Dataset entries
-- ==== Sys2Proof/Syntax.lean ====
section
/-! DEFINITION. The commands of the block, one constructor per row of the opcode map
(spec/30_encoding.md R43), the fields of the one command format CMD64 (R40), and the names of
the sieve arrays (spec/10_state.md R21). -/

namespace Sys2Proof

/-- The fourteen commands. A command has no operand of its own: its operands are the latched
words L.A, L.B and L.M (R41). -/
inductive Instr where
  /-- `egcd` (R51). -/
  | egcd
  /-- `modmul` (R56). -/
  | modmul
  /-- `modmul.u` (R57). -/
  | modmulU
  /-- `modexp` (R59). -/
  | modexp
  /-- `modexp.u` (R60). -/
  | modexpU
  /-- `isprime` (R66). -/
  | isprime
  /-- `isprime.u` (R67). -/
  | isprimeU
  /-- `sieve.build` (R70). -/
  | sieveBuild
  /-- `sieve.spf` (R73). -/
  | sieveSpf
  /-- `sieve.exp` (R74). -/
  | sieveExp
  /-- `sieve.phi` (R75). -/
  | sievePhi
  /-- `sieve.mu` (R76). -/
  | sieveMu
  /-- `sieve.prime` (R77). -/
  | sievePrime
  /-- `sieve.isprime` (R78). -/
  | sieveIsprime
deriving DecidableEq, Repr

/-- The fields of a 64-bit command word in the format CMD64 (R40). -/
structure CommandWord where
  /-- bits 7:0 -/
  opc : BitVec 8
  /-- bit 8: the operand interpretation, 1 = unsigned -/
  u : Bool
  /-- bits 63:9, reserved, must be 0 -/
  rsv : BitVec 55
deriving DecidableEq, Repr

/-- The arrays of the sieve table and its prime list (R21). -/
inductive SieveArray where
  | spf
  | expt
  | phi
  | mu
  | primes
deriving DecidableEq, Repr

end Sys2Proof
end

#### [Exercise brief]
Read the entries above and find each line holding the word "where". Copy it out.

#### [Response to the exercise]
inductive Instr where
structure CommandWord where
inductive SieveArray where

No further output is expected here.